### [What to work on]
Look for the line that has "1 1 d.val s.val" in the material below; please repeat it and every line after it, exactly, up to and including the line that has "1 23 d.val s.val", and nothing else.

### [Available data]

-- ==== Sys2Proof/Tests/Slice0.lean ====
section
/-! SUPPORT. The model's own tests: ill-formed syllables refused, words written out from the spec's layout decoded, small results worked out
from the spec, and for the statements of Obligations.lean states and operands that meet the hypotheses of each clause. -/

namespace Sys2Proof.Tests
open Sys2Proof Sys2Proof.Machine

set_option Elab.async false

/-! ### Ill-formed syllables, one for each check -/

/-- A syllable of core 0 that ends its bundle, always executed. -/
def hy (unit : BitVec 2) : Syl := { core := 0, stop := true, unit := unit, cond := 0 }
/-- One that goes on. -/
def hg (unit : BitVec 2) : Syl := { hy unit with stop := false }

/-- R141–R144: U2 has no ADD, U0 no MUL, U1 no BR, U3 no load, U0 no KMOV, U2 no FADD. -/
theorem test_wf_unit : [Instr.add (hy 2) 1 2 3, .mul (hy 0) 1 2 3, .br (hy 1) 1, .ldd (hy 3) 1 2 (.off 0), .kmov (hy 0) 1 2,
    .fadd (hy 2) 1 2 3].all (fun i => !wellFormed i) = true := by decide
/-- R125: COND 0b1000 is reserved. -/
theorem test_wf_cond : wellFormed (.add { hy 0 with cond := 8 } 1 2 3) = false := by decide
/-- A core beyond the sixteen of the largest variant. -/
theorem test_wf_core : wellFormed (.add { hy 0 with core := 16 } 1 2 3) = false := by decide
/-- R129, R147: the owner of a long immediate has STOP = 0. -/
theorem test_wf_long : [Instr.addi (hy 0) 1 2 (.long true 5), .cmpi (hy 0) 1 2 (.long true 5), .ldd (hy 2) 1 2 (.long true 5)].all
    (fun i => !wellFormed i) = true := by decide
/-- R141: the undefined values of FN of CMP and PLOG and of CC. -/
theorem test_wf_fn : [Instr.cmp (hy 0) 6 1 2 3, .plog (hy 0) 4 1 2 3, .cmpi (hy 0) 1 2 (.short 6 0)].all (fun i => !wellFormed i) = true := by decide
/-- R137: user-state numbers not listed, and a write of CFEAT0. -/
theorem test_wf_user : [Instr.mfu (hy 0) 1 2, .mfu (hy 0) 1 17, .mfu (hy 0) 1 36, .mtu (hy 0) 1 32].all (fun i => !wellFormed i) = true := by decide
/-- R171: system registers not listed. -/
theorem test_wf_system : [Instr.mfs (hy 0) 1 0x0A, .mts (hy 0) 1 0x12, .mfs (hy 0) 1 0x1C].all (fun i => !wellFormed i) = true := by decide
/-- R190: a post-increment load into its own capability register. -/
theorem test_wf_post : [Instr.ldd (hy 2) 5 5 (.modulo 0 1), .ldc (hy 2) 5 5 (.rev 0)].all (fun i => !wellFormed i) = true := by decide
/-- R167, R169, R183, R201, R202: register groups that the block and queue instructions may not name. -/
theorem test_wf_groups : [Instr.qput (hy 2) 1 2 4, .qput (hy 2) 1 2 10, .qget (hy 2) 9 2 8, .qputm (hy 2) 1 2 0, .crcblk (hy 2) 5 5 6,
    .mcopy (hy 2) 5 7 8, .mcopy (hy 2) 9 8 6, .crcp (hy 3) 1 2 5].all (fun i => !wellFormed i) = true := by decide
/-- And well-formed ones beside them. -/
theorem test_wf_good : [Instr.add (hy 1) 1 2 3, .addi (hg 0) 1 2 (.long true 5), .cmp (hy 0) 5 1 2 3, .mfu (hy 0) 1 35, .mts (hy 0) 1 0x1B,
    .ldd (hy 2) 5 6 (.modulo 0 1), .qget (hy 2) 12 2 8, .mcopy (hy 2) 5 8 6, .crcp (hy 3) 1 2 4].all wellFormed = true := by decide

/-! ### Words, bit by bit: STOP, UNIT, COND, OP and the operand fields of R124 and R140, one or more for each row of R141–R144 -/

/-- Every word decodes to its instruction and passes the encoding checks. -/
def reads (l : List (W32 × Instr)) : Bool := l.all (fun p => decide (decodeSyl 0 p.1 0 = p.2) && (sylFault p.1).isNone)
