/-- The chain of an instruction, shortest first (R209); nothing for an event row. -/
def encode : Instr → List Nat
  | .mov d s => [rr 1 d.val s.val]
  | .not d s => [rr 15 d.val s.val]
  | .neg d s => [rr 16 d.val s.val]
  | .abs d s => [rr 17 d.val s.val]
  | .clz d s => [rr 23 d.val s.val]
  | .ctz d s => [rr 24 d.val s.val]
  | .popc d s => [rr 25 d.val s.val]
  | .bswap d s => [rr 26 d.val s.val]
  | .cmp d s => [rr 33 d.val s.val]
  | .tst d s => [rr 34 d.val s.val]
  | .nop => [0]
  | .add d a s => bWord d a 0 ++ [rr 2 d.val s.val]
  | .sub d a s => bWord d a 0 ++ [rr 3 d.val s.val]
  | .mul d a s => bWord d a 0 ++ [rr 4 d.val s.val]
  | .mulh d a s => bWord d a 0 ++ [rr 5 d.val s.val]
  | .mulhn d a s => bWord d a 0 ++ [rr 6 d.val s.val]
  | .div d a s => bWord d a 0 ++ [rr 7 d.val s.val]
  | .divn d a s => bWord d a 0 ++ [rr 8 d.val s.val]
  | .rem d a s => bWord d a 0 ++ [rr 9 d.val s.val]
  | .remn d a s => bWord d a 0 ++ [rr 10 d.val s.val]
  | .and d a s => bWord d a 0 ++ [rr 11 d.val s.val]
  | .or d a s => bWord d a 0 ++ [rr 12 d.val s.val]
  | .xor d a s => bWord d a 0 ++ [rr 13 d.val s.val]
  | .andn d a s => bWord d a 0 ++ [rr 14 d.val s.val]
  | .shl d a s => bWord d a 0 ++ [rr 18 d.val s.val]
  | .shr d a s => bWord d a 0 ++ [rr 19 d.val s.val]
  | .sar d a s => bWord d a 0 ++ [rr 20 d.val s.val]
  | .rol d a s => bWord d a 0 ++ [rr 21 d.val s.val]
  | .ror d a s => bWord d a 0 ++ [rr 22 d.val s.val]
  | .min d a s => bWord d a 0 ++ [rr 29 d.val s.val]
  | .max d a s => bWord d a 0 ++ [rr 30 d.val s.val]
  | .minn d a s => bWord d a 0 ++ [rr 31 d.val s.val]
  | .maxn d a s => bWord d a 0 ++ [rr 32 d.val s.val]
  | .addsc d a s => bWord d a 0 ++ [rr 46 d.val s.val]
  | .sext x d s => mWord x.code ++ [rr 27 d.val s.val]
  | .zext x d s => mWord x.code ++ [rr 28 d.val s.val]
  | .csel cc d a s => bWord d a cc.code ++ [rr 35 d.val s.val]
  | .setc cc d => [rr 36 d.val cc.code]
  | .jmpr s => [rr 37 0 s.val]
  | .callr s => [rr 38 0 s.val]
  | .ret => [rr 39 0 0]
  | .empty d => [rr 40 d.val 0]
  | .waitf s => [rr 41 0 s.val]
  | .mfs d n => [rr 42 d.val n.code]
  | .mts n s => [rr 43 n.code s.val]
  | .bfx sx d s imm => mWord (b2n sx) ++ uImm imm ++ [rr 44 d.val s.val]
  | .bfi d s imm => uImm imm ++ [rr 45 d.val s.val]
  | .time d => [rr 47 d.val 0]
  | .widf ow d i => mWord (b2n ow) ++ [rr 48 d.val i.val]
  | .sys code => [256 * 49 + code.val]
  | .brk code => [256 * 50 + code.val]
  | .movi d imm => riS 0 d imm
  | .addi d imm => riS 1 d imm
  | .cmpi d imm => riS 2 d imm
  | .andi d imm => riU 3 d imm
  | .ori d imm => riU 4 d imm
  | .shli d imm => riU 5 d imm
  | .shri d imm => riU 6 d imm
  | .sari d imm => riU 7 d imm
  | .ldB sx v b off => memW 0 1 (mWord (b2n sx)) v b off
  | .ldH sx v b off => memW 1 2 (mWord (b2n sx)) v b off
  | .ldW sx v b off => memW 2 4 (mWord (b2n sx)) v b off
  | .ldD sx v b off => memW 3 8 (mWord (b2n sx)) v b off
  | .stB v b off => memW 4 1 [] v b off
  | .stH v b off => memW 5 2 [] v b off
  | .stW v b off => memW 6 4 [] v b off
  | .stD v b off => memW 7 8 [] v b off
  | .beq disp => brW 0 disp
  | .bne disp => brW 1 disp
  | .blt disp => brW 2 disp
  | .bge disp => brW 3 disp
  | .blo disp => brW 4 disp
  | .bhs disp => brW 5 disp
  | .bra disp => brW 6 disp
  | .call disp => brW 7 disp
  | .ldx sz sx d s a e => [0xF410 + 64 * a.val + 2 * sz.code + b2n sx] ++ uImm e ++ pg 1 0 d.val s.val
  | .stx sz d s a e => [0xF410 + 64 * a.val + 2 * sz.code] ++ uImm e ++ pg 1 1 d.val s.val
  | .ldaq w sc d s off => mWord (8 * b2n w + sc.code) ++ sImm off ++ pg 1 2 d.val s.val
  | .strl w sc d s off => mWord (8 * b2n w + sc.code) ++ sImm off ++ pg 1 3 d.val s.val
  | .fence k sc => mWord sc.code ++ pg 1 4 0 k.code
  | .ldfe d s off => sImm off ++ pg 1 5 d.val s.val
  | .ldfc d s off => sImm off ++ pg 1 6 d.val s.val
  | .stfe d s off => sImm off ++ pg 1 7 d.val s.val
  | .stff d s off => sImm off ++ pg 1 8 d.val s.val
  | .mempty s off => sImm off ++ pg 1 9 0 s.val
  | .aadd m d a s off => atomW 10 m d a s off
  | .aand m d a s off => atomW 12 m d a s off
  | .aor m d a s off => atomW 13 m d a s off
  | .axor m d a s off => atomW 14 m d a s off
  | .amin m d a s off => atomW 15 m d a s off
  | .amax m d a s off => atomW 16 m d a s off
  | .aminn m d a s off => atomW 17 m d a s off
  | .amaxn m d a s off => atomW 18 m d a s off
  | .aaddg a s off => [rWord a.val 0] ++ sImm off ++ pg 1 11 0 s.val
  | .aswp w rm d a s off => atomW 19 ⟨w, rm, false⟩ d a s off
  | .acas w rm d a s off => atomW 20 ⟨w, rm, false⟩ d a s off
  | .afadd rm nr d a s off => atomW 21 ⟨false, rm, nr⟩ d a s off
  | .rld sz sx d s off => mWord (2 * sz.code + b2n sx) ++ sImm off ++ pg 1 22 d.val s.val
  | .rst sz d s off => mWord (2 * sz.code) ++ sImm off ++ pg 1 23 d.val s.val
  | .sdef n d s off => mWord n.val ++ sImm off ++ pg 1 25 d.val s.val
  | .sld d n => pg 1 26 d.val n.val
  | .cwb s off => sImm off ++ pg 1 28 0 s.val
  | .cinv i s off => mWord (b2n i) ++ sImm off ++ pg 1 29 0 s.val
  | .pref own s off => mWord (b2n own) ++ sImm off ++ pg 1 30 0 s.val
  | .stfg sz d a s off => [rWord a.val (2 * sz.code)] ++ sImm off ++ pg 1 31 d.val s.val
  | .send d s => pg 2 0 d.val s.val
  | .sendq d => pg 2 1 d.val 0
  | .dq all hd d => (match hd with
      | none => mWord (b2n all)
      | some a => [rWord a.val (2 + b2n all)]) ++ pg 2 2 d.val 0
  | .dqw all hd d => (match hd with
      | none => mWord (b2n all)
      | some a => [rWord a.val (2 + b2n all)]) ++ pg 2 3 d.val 0
  | .spawn d s => pg 2 4 d.val s.val
  | .pusht s => pg 2 5 0 s.val
  | .popt d => pg 2 6 d.val 0
  | .migr s => pg 2 7 0 s.val
  | .endStrand => pg 2 8 0 0
  | .bset k d a s => [rWord a.val k.val] ++ pg 2 9 d.val s.val
  | .barv k => pg 2 10 0 k.val
  | .barw k => pg 2 11 0 k.val
  | .barq d k i => mWord i.val ++ pg 2 12 d.val k.val
  | .step a d s => oWord a ++ pg 2 13 d.val s.val
  | .prog a s => oWord a ++ pg 2 14 0 s.val
  | .rname d a s => [rWord a.val 0] ++ pg 2 15 d.val s.val
  | .xret => pg 2 16 0 0
  | .launch d s => pg 2 17 d.val s.val
  | .savef x s => mWord (b2n x) ++ pg 2 18 0 s.val
  | .loadf s => pg 2 19 0 s.val
  | .vadd w d a s => hWord w ++ bWord d a 0 ++ pg 3 0 d.val s.val
  | .vsub w d a s => hWord w ++ bWord d a 0 ++ pg 3 1 d.val s.val
  | .vmul w d a s => hWord w ++ bWord d a 0 ++ pg 3 2 d.val s.val
  | .vmin w d a s => hWord w ++ bWord d a 0 ++ pg 3 4 d.val s.val
  | .vmax w d a s => hWord w ++ bWord d a 0 ++ pg 3 5 d.val s.val
  | .vand w d a s => hWord w ++ bWord d a 0 ++ pg 3 22 d.val s.val
  | .vor w d a s => hWord w ++ bWord d a 0 ++ pg 3 23 d.val s.val
  | .vxor w d a s => hWord w ++ bWord d a 0 ++ pg 3 24 d.val s.val
  | .vfma w d a s => hWord w ++ [rWord a.val 0] ++ pg 3 3 d.val s.val
  | .vsel w d a s => hWord w ++ [rWord a.val 0] ++ pg 3 9 d.val s.val
  | .vshuf w d a s => hWord w ++ [rWord a.val 0] ++ pg 3 18 d.val s.val
  | .vscale w d a s => hWord w ++ [rWord a.val 0] ++ pg 3 30 d.val s.val
  | .vabs w d s => hWord w ++ pg 3 6 d.val s.val
  | .vneg w d s => hWord w ++ pg 3 7 d.val s.val
  | .vsum w d s => hWord w ++ pg 3 10 d.val s.val
  | .vmaxr w d s => hWord w ++ pg 3 11 d.val s.val
  | .vrcp w d s => hWord w ++ pg 3 12 d.val s.val
  | .vrsq w d s => hWord w ++ pg 3 13 d.val s.val
  | .vexp2 w d s => hWord w ++ pg 3 14 d.val s.val
  | .vlog2 w d s => hWord w ++ pg 3 15 d.val s.val
  | .vtanh w d s => hWord w ++ pg 3 16 d.val s.val
  | .vbcast w d s => hWord w ++ pg 3 21 d.val s.val
  | .vmov w d s => hWord w ++ pg 3 29 d.val s.val
  | .vcmp w cnt cc d a s => hWord w ++ [rWord a.val (8 * b2n cnt + cc.code)] ++ pg 3 8 d.val s.val
  | .vcvt w sat d s => hWord w ++ mWord (b2n sat) ++ pg 3 17 d.val s.val
  | .vgath w d s a => hWord w ++ [rWord a.val 0] ++ pg 3 19 d.val s.val
  | .vscat w d s a => hWord w ++ [rWord a.val 0] ++ pg 3 20 d.val s.val
  | .vshl w d s n => hWord w ++ uImm n ++ pg 3 25 d.val s.val
  | .vshr w sx d s n => hWord w ++ mWord (b2n sx) ++ uImm n ++ pg 3 26 d.val s.val
  | .vfmt s => pg 3 28 0 s.val
  | .mfmt rd d s => mWord (b2n rd) ++ pg 4 0 d.val s.val
  | .mldb w q h bank k => hWord w ++ mWord (8 * b2n q) ++ uImm k ++ pg 4 1 h.val bank.val
  | .mma w q acc h bank => hWord w ++ mWord (8 * b2n q + bank.val) ++ pg 4 2 acc.val h.val
  | .mmas w q acc h bank j => hWord w ++ [rWord j.val (8 * b2n q + bank.val)] ++ pg 4 3 acc.val h.val
  | .macc q acc s => mWord (8 * b2n q) ++ pg 4 4 acc.val s.val
  | .mzero q acc => mWord (8 * b2n q) ++ pg 4 5 acc.val 0
  | .mrd w q z h acc => hWord w ++ mWord (8 * b2n q + b2n z) ++ pg 4 6 h.val acc.val
  | .mwgt q d s => mWord (8 * b2n q) ++ pg 4 7 d.val s.val
  | .mjob d => pg 4 8 d.val 0
  | .mskip q j s => mWord (8 * b2n q) ++ pg 4 9 j.val s.val
  | .cpy q s => mWord (8 * b2n q) ++ pg 5 0 0 s.val
  | .cpyg q s => mWord (8 * b2n q) ++ pg 5 1 0 s.val
  | .cpys q s => mWord (8 * b2n q) ++ pg 5 2 0 s.val
  | .cenc q s => mWord (8 * b2n q) ++ pg 5 4 0 s.val
  | .cdec q s => mWord (8 * b2n q) ++ pg 5 5 0 s.val
  | .cpyg2r q d a s => [rWord a.val (8 * b2n q)] ++ pg 5 3 d.val s.val
  | .tfill w q h s => hWord w ++ mWord (8 * b2n q) ++ pg 5 6 h.val s.val
  | .hset h s => pg 5 7 h.val s.val
  | .hadvp w h s => hWord w ++ pg 5 8 h.val s.val
  | .hadvc w h s => hWord w ++ pg 5 9 h.val s.val
  | .hstat d h => pg 5 10 d.val h.val
  | .tstat d s => pg 5 11 d.val s.val
  | .lease d a s => [rWord a.val 0] ++ pg 6 0 d.val s.val
  | .renew d a s => [rWord a.val 0] ++ pg 6 1 d.val s.val
  | .lockl d a s => [rWord a.val 0] ++ pg 6 3 d.val s.val
  | .lockt d a s => [rWord a.val 0] ++ pg 6 4 d.val s.val
  | .psend d a s => [rWord a.val 0] ++ pg 6 6 d.val s.val
  | .life d s => pg 6 2 d.val s.val
  | .path d s => pg 6 5 d.val s.val
  | .pstat d s => pg 6 7 d.val s.val
  | .tokq d s => pg 6 8 d.val s.val
  | .tdecl q d s => mWord (8 * b2n q) ++ pg 7 0 d.val s.val
  | .crload q a s n => [rWord a.val (8 * b2n q)] ++ uImm n ++ pg 7 1 0 s.val
  | .sweep q r a s => [rWord a.val (8 * b2n q + b2n r)] ++ pg 7 2 0 s.val
  | .swake d a s => [rWord a.val 0] ++ pg 7 3 d.val s.val
  | .swstat sel d a => [rWord a.val sel.val] ++ pg 7 4 d.val 0
  | .skmap d a s => [rWord a.val 0] ++ pg 7 5 d.val s.val
  | .srr d n a => oWord a ++ pg 8 0 d.val n.code
  | .srw n s a => oWord a ++ pg 8 1 n.code s.val
  | .xrets => pg 8 2 0 0
  | .spill s => pg 8 3 0 s.val
  | .resume s => pg 8 4 0 s.val
  | .xlinv s2 a s => [rWord a.val (b2n s2)] ++ pg 8 5 0 s.val
  | .xlinva all a => [rWord a.val (b2n all)] ++ pg 8 6 0 0
  | .ctxr rn d a s => [rWord a.val (b2n rn)] ++ pg 8 7 d.val s.val
  | .accset => pg 8 8 0 0
  | .sleepc s => pg 8 9 0 s.val
  | .fadd x d a s => bWord d a (b2n x) ++ pg 9 0 d.val s.val
  | .fsub x d a s => bWord d a (b2n x) ++ pg 9 1 d.val s.val
  | .fmul x d a s => bWord d a (b2n x) ++ pg 9 2 d.val s.val
  | .fdiv x d a s => bWord d a (b2n x) ++ pg 9 4 d.val s.val
  | .fmin x d a s => bWord d a (b2n x) ++ pg 9 6 d.val s.val
  | .fmax x d a s => bWord d a (b2n x) ++ pg 9 7 d.val s.val
  | .ffma x d a s => [rWord a.val (b2n x)] ++ pg 9 3 d.val s.val
  | .fsqrt x d s => mWord (b2n x) ++ pg 9 5 d.val s.val
  | .fclass x d s => mWord (b2n x) ++ pg 9 10 d.val s.val
  | .frnd x d s => mWord (b2n x) ++ pg 9 11 d.val s.val
  | .fneg x d s => mWord (b2n x) ++ pg 9 12 d.val s.val
  | .fcmp sig x d s => mWord (2 * b2n sig + b2n x) ++ pg 9 8 d.val s.val
  | .fcvt cv x d s => mWord (2 * cv.code + b2n x) ++ pg 9 9 d.val s.val
  | .packageResetBoot _ => []
  | .featackWrite _ => []
  | .attestationRequest _ => []
  | .gtSet _ => []
  | .gtSlew _ => []
  | .rangeLapse _ _ => []
  | .lockLapse _ _ => []
  | .pathLapse _ _ => []
  | .rankLapse _ => []
  | .barrierLapse _ _ => []
  | .descriptorLapse _ _ => []
  | .launchLapse _ _ => []
  | .tensorLapse _ _ => []
  | .contextLapse _ => []
  | .contextExpiryQuery _ _ => []
  | .scrubComplete _ => []
  | .leaseWaitServe _ => []
  | .launchAccept _ => []
  | .launchReady _ _ _ => []
  | .chunkPick _ => []
  | .chunkBatchFetch _ _ _ => []
  | .chunkStart _ => []
  | .chunkReturn _ => []
  | .launchComplete _ _ => []
  | .governorTick => []
  | .domainPointChange _ => []
  | .railHoldExpiry _ => []
  | .railRetry _ _ => []
  | .powerSample _ => []
  | .averageIntegratorUpdate => []
  | .mxeJobWindow _ => []
  | .messageDelivery _ => []
  | .heldMessageStart _ _ => []
  | .inboxEntryArrival _ => []
  | .rankResolution _ => []
  | .rankTransitEnd _ => []
  | .spawnAnswer _ => []
  | .spawnWithdrawal _ => []
  | .migrationPlacement _ => []
  | .migrationReturn _ => []
  | .followMigration _ => []
  | .stealRequest _ => []
  | .stealServe _ => []
  | .serviceSlotOperation _ => []
  | .remoteFill _ => []
  | .loadAnswer _ => []
  | .dividerComplete _ => []
  | .waitLimitExpiry _ => []
  | .feWithdrawal _ => []
  | .barrierCombine _ => []
  | .barrierRelease _ _ => []
  | .barrierFencedArrival _ => []
  | .bankSwitch _ _ => []
  | .pmemLineRestore _ _ => []
  | .parttagWrite _ => []
  | .slotmaskWrite _ => []
  | .carveWrite _ => []
  | .tileRelease _ _ _ => []
  | .acctabStage _ => []
  | .quotaWrite _ => []
  | .pwrpeakWrite _ => []
  | .pwravgWrite _ => []
  | .gtstopArm _ => []
  | .gtstopCancel _ => []
  | .gtstopGo _ => []
  | .gtstopTimeWrite _ => []
  | .debtWrite _ => []
  | .synchronisedStop => []
  | .stopDone => []
  | .sysregWrite _ => []
  | .readMiss _ => []
  | .writeUpgrade _ => []
  | .invalidation _ => []
  | .acknowledgement _ => []
  | .evictionNotice _ => []
  | .writeBack _ => []
  | .invalidationResend _ => []
  | .fenced _ => []
  | .classSRead _ => []
  | .classSWrite _ => []
  | .ptsTick _ => []
  | .expiredCopyDiscard _ _ => []
  | .wrapReport _ => []
  | .newBaseApply _ => []
  | .sleepWake _ => []
  | .backInvalidateSnoop _ => []
  | .snoopFilterEviction => []
  | .streamFetch _ _ => []
  | .combinedSumSend _ _ => []
  | .translationWalk _ => []
  | .pans _ _ _ => []
  | .faultNoticePost _ _ => []
  | .hmsg _ _ _ _ _ _ _ => []
  | .dmsg _ => []
  | .note _ => []
  | .upcallDelivery _ => []
  | .eventHandlerStart _ => []
  | .supervisorTrap _ => []
  | .kill _ => []
  | .debuggerAccess _ => []
  | .vxeOperationStart _ _ => []
  | .engineTileStep _ _ _ => []
  | .jobRetire _ _ _ => []
  | .stewardAssist _ _ _ => []
  | .abort _ _ _ => []
  | .rollerBlockFetch _ _ _ => []
  | .wakeCombine _ => []
  | .sweepClose _ _ => []
  | .rollerQueryAnswer _ => []
  | .pathWordEjection _ => []
  | .pathWordAnswer _ => []
  | .pathWordTimeout _ => []
  | .hardwareErrorRetry _ => []
  | .stewardRestart _ _ => []
  | .ucieLinkFailure _ => []
  | .cxlPortFailure _ => []
  | .itberLinkError _ _ => []
  | .sleepcTimedWake _ => []
  | .railLevelReached _ => []
  | .stopResumeComplete => []
  | .hdmDecoderProgram _ => []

### [Output of the exercise]
  | .stx sz d s a e => [0xF410 + 64 * a.val + 2 * sz.code] ++ uImm e ++ pg 1 1 d.val s.val
  | .ldaq w sc d s off => mWord (8 * b2n w + sc.code) ++ sImm off ++ pg 1 2 d.val s.val
  | .strl w sc d s off => mWord (8 * b2n w + sc.code) ++ sImm off ++ pg 1 3 d.val s.val
  | .fence k sc => mWord sc.code ++ pg 1 4 0 k.code
  | .ldfe d s off => sImm off ++ pg 1 5 d.val s.val
  | .ldfc d s off => sImm off ++ pg 1 6 d.val s.val
  | .stfe d s off => sImm off ++ pg 1 7 d.val s.val
  | .stff d s off => sImm off ++ pg 1 8 d.val s.val
  | .mempty s off => sImm off ++ pg 1 9 0 s.val
  | .aadd m d a s off => atomW 10 m d a s off
  | .aand m d a s off => atomW 12 m d a s off
  | .aor m d a s off => atomW 13 m d a s off
  | .axor m d a s off => atomW 14 m d a s off
  | .amin m d a s off => atomW 15 m d a s off
  | .amax m d a s off => atomW 16 m d a s off
  | .aminn m d a s off => atomW 17 m d a s off
  | .amaxn m d a s off => atomW 18 m d a s off
  | .aaddg a s off => [rWord a.val 0] ++ sImm off ++ pg 1 11 0 s.val
  | .aswp w rm d a s off => atomW 19 ⟨w, rm, false⟩ d a s off
  | .acas w rm d a s off => atomW 20 ⟨w, rm, false⟩ d a s off
  | .afadd rm nr d a s off => atomW 21 ⟨false, rm, nr⟩ d a s off
  | .rld sz sx d s off => mWord (2 * sz.code + b2n sx) ++ sImm off ++ pg 1 22 d.val s.val
  | .rst sz d s off => mWord (2 * sz.code) ++ sImm off ++ pg 1 23 d.val s.val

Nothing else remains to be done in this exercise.